Assignment: From the entries, copy each line that includes "readChar".

___ Dataset records

-- ==== Sys2Proof/Machine/Trap.lean ====
section
/-! DEFINITION. TRAP and the trap dispatcher (spec/44_trap.md R175 to R184). A routine runs to completion inside the TRAP's
own cycle; none changes PC, R1 to R7, the flags or memory (R176, R182; D7, D8, log 14). -/

namespace Sys2Proof.Machine

/-- GETC (R177). Where `read_char` does not return, the machine waits in this cycle (R38; log 4). -/
def execGetc (s : State) : Host.Outcome State Fault Refusal :=
  match readChar s with
  | some (c, s') => .next (setReg s' .r0 (zext16 c))
  | none => .fault (.awaitingInput s)

/-- OUT (R178). -/
def execOut (s : State) : Host.Outcome State Fault Refusal :=
  .next (writeChar s (lowByte (getReg s .r0)))

/-- How many words a scan visits before it is back at its first word: it never ends if none of them ends it (R179, R181;
log 5). -/
def scanBound : Nat := 0x10000

/-- The bytes PUTS writes from address `a` (R179): the whole word is tested for zero, the low byte is written. `none` where
no zero word comes within `fuel` words. -/
def putsScan : Nat → Mem → Word → Option (List Byte)
  | 0, _, _ => none
  | fuel + 1, m, a =>
    if memRead m a = 0 then some []
    else (putsScan fuel m (a + 1)).map (lowByte (memRead m a) :: ·)

/-- PUTS (R179). -/
def execPuts (s : State) : Host.Outcome State Fault Refusal :=
  match putsScan scanBound s.mem (getReg s .r0) with
  | some bs => .next (writeChars s bs)
  | none => .fault .endlessScan

/-- IN (R180): the prompt is written before the machine waits, and the byte is echoed. -/
def execIn (s : State) : Host.Outcome State Fault Refusal :=
  match readChar (writeChars s s.params.inPrompt) with
  | some (c, s') => .next (setReg (writeChar s' c) .r0 (zext16 c))
  | none => .fault (.awaitingInput (writeChars s s.params.inPrompt))

/-- The bytes PUTSP writes from address `a` (R181): it stops at a word whose low byte is zero, writing nothing of it, or
after the low byte of a word whose high byte is zero. `none` where no such word comes within `fuel` words. -/
def putspScan : Nat → Mem → Word → Option (List Byte)
  | 0, _, _ => none
  | fuel + 1, m, a =>
    if lowByte (memRead m a) = 0 then some []
    else if highByte (memRead m a) = 0 then some [lowByte (memRead m a)]
    else (putspScan fuel m (a + 1)).map (fun bs => lowByte (memRead m a) :: highByte (memRead m a) :: bs)

/-- PUTSP (R181). -/
def execPutsp (s : State) : Host.Outcome State Fault Refusal :=
  match putspScan scanBound s.mem (getReg s .r0) with
  | some bs => .next (writeChars s bs)
  | none => .fault .endlessScan

/-- HALT (R183): nothing is written (D23, log 18). -/
def execHalt (s : State) : Host.Outcome State Fault Refusal := .next (setRun s .halted)

/-- TRAP, dispatch (R175): the six routines by vector, and the fault UnknownTrapVector for every other one (R184). A decoded
instruction reaches only the last arm (R89). -/
def execTrap (ign4 : BitVec 4) (vect8 : BitVec 8) (s : State) : Host.Outcome State Fault Refusal :=
  match vect8.toNat with
  | 0x20 => execGetc s
  | 0x21 => execOut s
  | 0x22 => execPuts s
  | 0x23 => execIn s
  | 0x24 => execPutsp s
  | 0x25 => execHalt s
  | _ => .next (raiseFault .unknownTrapVector (encodeTrapf ign4 vect8) s)

end Sys2Proof.Machine
end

______

Response:
  match readChar s with
  match readChar (writeChars s s.params.inPrompt) with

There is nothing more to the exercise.